-- Extracted information follows --
/-- Put a popped group on its core; the die takes its new target (R380). The first pop locks MEMCFG (R82). -/
def placeGroup (s : State) (die : Nat) (x : List Word × Nat × Nat × Place) (peers : List Nat) (pos : Nat) : State :=
  let (r, core, phys, p) := x
  let gid := s.nextGid
  let s := { s with nextGid := gid + 1 }
  let (s, g) := if recImage r == 0 then freshGroup s gid die core phys r p
    else refillGroup s gid die core phys r p
  let cohort := if recImage r == 0 then pos else g.cohort
  let s := { s with regs := { s.regs with lock := true } }
  let s := { s with groups := s.groups ++ [{ g with peers := peers, cohort := cohort }]
                    images := s.images.filter (· != recImage r) }
  retarget s die

/-- The groups of a pop, as one event. Their waves wait where the pop moves the die to a faster point, and where the power
limit forbids their hint and the die is not yet at the nearest point allowed (R380). -/
def placeAll (s : State) (die : Nat) (xs : List (List Word × Nat × Nat × Place)) : State :=
  let first := s.nextGid
  let peers := if xs.length ≤ 1 then [] else (List.range xs.length).map (first + ·)
  let old := (coreMap s die).target
  let s := xs.zipIdx.foldl (fun s (x, i) => placeGroup s die x peers i) s
  let m := coreMap s die
  (List.range xs.length).foldl (fun s i => modGroup s (first + i) fun g => { g with
    opWait := decide (m.target < old) || (decide (g.ophint < s.regs.pmin) && m.op != m.target) }) s

/-- The head of a ring after n of its groups have been taken. -/
def advanceRing (s : State) (die prio n : Nat) (r : List Word) : State :=
  let q := queueOf s die prio
  if n < recCount r then
    plainWrite s false (atRun (q.slotPa 0 + 40)
      (wordBytes (word ((recCount r - n) * 2 ^ 32 + (recFirst r + n)))))
  else setQueue s die prio fun q =>
    { q with head := (q.head + 1) % max q.cap 1, spawned := q.spawned.drop 1 }

/-- Put a queue among others in the order in which they reached the limit of R377. -/
def insertAged (age : Nat → Nat) (p : Nat) : List Nat → List Nat
  | [] => [p]
  | x :: xs => if age x ≤ age p then x :: insertAged age p xs else p :: x :: xs

/-- The queues of a die that wait, in the order of the choice (R377): the aged queues, the longest-waiting first, then
the others by priority. -/
def queueOrder (s : State) (die : Nat) : List Nat :=
  let age (p : Nat) : Nat := ((queueOf s die p).aged).getD 0
  let (aged, plain) := ((List.range 8).filter fun p => (queueOf s die p).busy).partition fun p =>
    (queueOf s die p).aged.isSome
  aged.foldl (fun l p => insertAged age p l) [] ++ plain

/-- The reason why the head of a queue cannot be run (R372). -/
def headBad (s : State) (die prio : Nat) : Option Nat :=
  let q := queueOf s die prio
  match q.chain with
  | e :: _ => if e.any fun pa => poisonedRun s pa 64 then some 8
      else (e.map fun pa => recordBad (recordAt s pa) false true).findSome? id
  | [] =>
    if q.count == 0 then none
    else if poisonedRun s (q.slotPa 0) 64 then some 8
    else recordBad (recordAt s (q.slotPa 0)) (q.spawned.headD false) false

/-- The head of a queue is a cohort that no quad can take: it blocks its own queue (R377). -/
def blockedHead (s : State) (die prio : Nat) : Bool :=
  match headRecords s (queueOf s die prio) with
  | r :: _ => recCohort r == 1 && (headBad s die prio).isNone && !canPop s die prio
  | [] => false

/-- The queue that a core chooses: a held core only among heads of its beneficiary. -/
def chosenQueue (s : State) (die core : Nat) : Option Nat :=
  let mine (p : Nat) : Bool :=
    match (coreMap s die).held.find? fun h => h.1 == core with
    | none => true
    | some h => ((headRecords s (queueOf s die p)).map recLaunch).headD 0 == h.2
  (queueOrder s die).find? fun p => mine p && !blockedHead s die p

/-- An invalid head leaves its queue whole, its image slots free. -/
def dropHead (s : State) (die prio reason : Nat) : State :=
  let q := queueOf s die prio
  let launch := recLaunch ((headRecords s q).headD [])
  let s := match q.chain with
    | e :: _ => { setQueue s die prio fun q => { q with chain := q.chain.drop 1, aged := none } with
        images := s.images.filter fun pa => !e.contains pa }
    | [] => setQueue s die prio fun q =>
        { q with head := (q.head + 1) % max q.cap 1, spawned := q.spawned.drop 1, aged := none }
  schedError s reason launch die prio

/-- GROUP_POP: a logical core pops the next group of its die, or takes an invalid record away where it could pop a group
(R372, R377, R378). Schedulers are enabled by step 8 of bring-up (R411). -/
def execGroupPop (die core : Nat) (s : State) : Result :=
  if s.boot.step != 8 || (physOf s die core).isNone then .next s
  else
    match chosenQueue s die core with
    | none => .next s
    | some p =>
      match headBad s die p with
      | some reason => .next (if takesBad s die core p then dropHead s die p reason else s)
      | none =>
        match takeHead s die core p with
        | [] => .next s
        | x :: xs =>
          let q := queueOf s die p
          let s1 := if q.chain.isEmpty then advanceRing s die p (xs.length + 1) (recordAt s (q.slotPa 0))
            else setQueue s die p fun q => { q with chain := q.chain.drop 1 }
          .next (placeAll (setQueue s1 die p fun q => { q with aged := none }) die (x :: xs))

/-! ## Saving a group (R386, R396, R399) -/

/-- Free image slots of a die's pool. -/
def freeImages (s : State) (die : Nat) : List Nat :=
  let base := s.regs.imgBase.get 0 die
  ((List.range (s.regs.imgCount.get 0 die)).map fun i => base + imgSize * i).filter fun pa =>
    !s.images.contains pa

/-- The groups that are saved together: the group, or what is left of its quad cohort. -/
def savedWith (s : State) (g : Group) : List Group :=
  if g.peers.isEmpty then [g]
  else s.groups.filter fun o => g.peers.contains o.gid && groupSaving o

/-- A core that waits for FENCEREQ saves nothing yet (R401). -/
def coreRecovers (s : State) (g : Group) : Bool :=
  (coreMap s g.die).recover.contains g.core && !fencedCore s g.die g.phys

/-- Groups that can be saved now: every wave has stopped, and their cores do not wait for FENCEREQ. -/
def saveReady (s : State) (g : Group) : Bool :=
  groupSaving g && (savedWith s g).all fun o => groupStopped s o && !coreRecovers s o

/-- A zero-length read for a group is in flight: of a FENCE.sys that was stopped, or of the saver (R312, R313). -/
def flushes (s : State) (gs : List Group) : Bool :=
  s.hostq.any fun q => match q with
    | .flush gid _ _ _ | .saved gid _ => gs.any fun g => g.gid == gid
    | _ => false

/-- The saver's zero-length reads for the waves that have unflushed host writes (R313). -/
def flushSaved (s : State) (gs : List Group) : State :=
  gs.foldl (fun s g => g.waves.zipIdx.foldl (fun s (w, i) =>
    match w.hostWrote with
    | none => s
    | some a =>
      let (s, _) := sendHost s (fun _ => .saved g.gid a) (fun id => .read id a 0)
      modWave s g.gid i fun w => { w with hostWrote := none }) s) s

/-- Write the images of some groups into free slots and re-enter their records at the head of the chain. -/
def writeImages (s : State) (g : Group) (gs : List Group) (pas : List Nat) : State :=
  let quad := (List.range 4).map fun i =>
    if g.peers.isEmpty then 0
    else (((gs.zip pas).find? fun x => x.1.cohort == i).map Prod.snd).getD 0
  let s := (gs.zip pas).foldl (fun s (o, pa) => writeImage s pa (imageItems s o pa quad)) s
  let s := setQueue { s with images := s.images ++ pas } g.die g.prio fun q => { q with chain := pas :: q.chain }
  gs.foldl removeGroup s

/-- GROUP_SAVE: once every wave has stopped and its engine commands have completed, the unflushed host writes are
flushed (R313), the images are written and their records re-entered at the head of the chain; without a free slot the
spill waits. -/
def execGroupSave (gid : Nat) (s : State) : Result :=
  match findGroup s gid with
  | none => .next s
  | some g =>
    let gs := savedWith s g
    if !saveReady s g then .next s
    else if gs.any fun o => o.waves.any fun w => w.hostWrote.isSome then .next (flushSaved s gs)
    else if flushes s gs then .next s
    else
      let free := freeImages s g.die
      if free.length < gs.length then
        if g.poolWait then .next s
        else .next (capture (modGroup s gid fun g => { g with poolWait := true })
          5 0 0 g.die g.phys 0 g.launch g.index)
      else .next (writeImages s g gs (free.take gs.length))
-- Extracted information concluded --
Where a line above includes "among", copy that line.

/-- Put a queue among others in the order in which they reached the limit of R377. -/
/-- The queue that a core chooses: a held core only among heads of its beneficiary. -/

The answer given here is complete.